Australian rules footballer

Harold Kennedy "Joe" Littler (17 July 1879 – 10 December 1956) was an Australian rules footballer who played for South Melbourne in the Victorian Football League (VFL). He also had a long career in Tasmania playing in the Northern Tasmanian Football Association, North West Football Union (NWFU), and the North West Football Association (NWFA).

Littler was a premiership player in his debut season at Launceston, as an 18-year-old in 1897. He spent the following NTFA season at Launceston but then crossed to NWFA club Mersey and captained their 1899 premiership team and participated in two further premierships before attempting a VFL career.

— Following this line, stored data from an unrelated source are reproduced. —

-- ==== Sys2Proof/Machine/OpsDram.lean ====
section
/-!
DEFINITION. Machine/OpsDram.lean: the channel controllers: bank queues, the pick, refresh, what a line read from DRAM meets,
repair, retrain and failure (R275 to R290, R322, R323, R329, R331, R685).
-/
namespace Sys2Proof.Machine

/-! ### Queues and the pick (R276 to R281, R284) -/

/-- The place of a channel request. -/
def DramReq.place (r : DramReq) : Place := placeOf (r.line * 128)

/-- The number of a class. -/
def DramClass.num : DramClass → Nat
  | .normal => 0 | .rtVc6 => 1 | .rtMirror => 2

/-- Requests of a bank queue, oldest first. -/
def Channel.bankQueue (c : Channel) (pseudo bank : Nat) : List DramReq :=
  c.reqs.filter (fun r => r.inBank && r.place.pseudo == pseudo && r.place.bank == bank)

/-- The oldest request of a class's input buffer that may move to its bank queue: the queue has room (8 entries, those not yet issued),
and no earlier request to its line waits in a buffer (R278). -/
def Channel.movable (c : Channel) (cls : Nat) : Option DramReq :=
  c.reqs.find? (fun r => r.entered && !r.inBank && r.cls.num == cls
    && decide (((c.bankQueue r.place.pseudo r.place.bank).filter (fun x => !x.issued)).length < 8)
    && !c.reqs.any (fun x => !x.inBank && x.line == r.line && decide (x.id < r.id)))

/-- Move one request into its bank queue, the classes taking turns, so that another can come over the crossing (R34, R278); none when none
can move. -/
def Channel.moveOne (c : Channel) : Option Channel :=
  ([1, 2, 3].findSome? (fun i =>
    let cls := (c.lastClass + i) % 3
    (c.movable cls).map (fun r => (cls, r)))).map (fun x : Nat × DramReq =>
      Channel.enter { c with lastClass := x.1, reqs := c.reqs.map (fun y : DramReq => if y.id = x.2.id then { y with inBank := true } else y) })

/-- Move requests until none can move. -/
def Channel.moveAll : Nat → Channel → Channel
  | 0, c => c
  | n + 1, c => match c.moveOne with
    | some c => c.moveAll n
    | none => c

/-- Whether a bank has a command in flight. -/
def Channel.bankBusy (c : Channel) (pseudo bank : Nat) : Bool := (c.bankQueue pseudo bank).any DramReq.issued

/-- The oldest request of a bank; or, for a class in panic, the oldest of that class with no earlier request to its line (R279). -/
def Channel.eligible (c : Channel) (pseudo bank : Nat) (cls : Option DramClass) : Option DramReq :=
  let q := c.bankQueue pseudo bank
  match cls with
  | none => q.head?
  | some k => q.find? (fun r => r.cls == k && !q.any (fun x => x.line == r.line && decide (x.id < r.id)))

/-- The banks in the order of the rotation of R279: from the group after the last, and within a group from the bank after its
last. -/
def Channel.rotation (c : Channel) (pseudo : Nat) : List Nat :=
  (List.range 4).flatMap (fun i =>
    let g := (agetD c.lastGroup pseudo 0 + 1 + i) % 4
    (List.range 4).map (fun j => 4 * g + (agetD c.lastBank (pseudo, g) 0 + 1 + j) % 4))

Signed up South Melbourne, Littler kicked a couple of goals on his debut, a win over Essendon, but didn't experience another victory in the rest of the nine matches that he played in the 1903 VFL season. One of those, a loss to Melbourne at the MCG, is noted for South Melbourne's inaccurate score line of 3.17 and the fact that Littler kicked all three of those goals.

He resumed as Mersey captain in 1904 and the following year experienced another premiership in the NWFA. Launceston lured him back to their club in 1908, the same year that he returned to the mainly briefly to represent Tasmania at the Melbourne Carnival.

Littler spent 1909 as an umpire in the Zeehan District Football Association. In 1910 he returned to Launceston and played with City in another NTFA premiership team. At an age where many players would retire, Littler began a 20-year stint at Wynyard which included a further three premierships. He spent the 1924 season as captain of Yeoman.

In 1932 Wynyard were short of players for an NWFU roster match. Littler, secretary of the club at the time, came out of retirement for the day to help make up the numbers, thus playing a senior first-class match at the age of 52.

He was, in 2006, inducted into the Tasmanian Football Hall of Fame.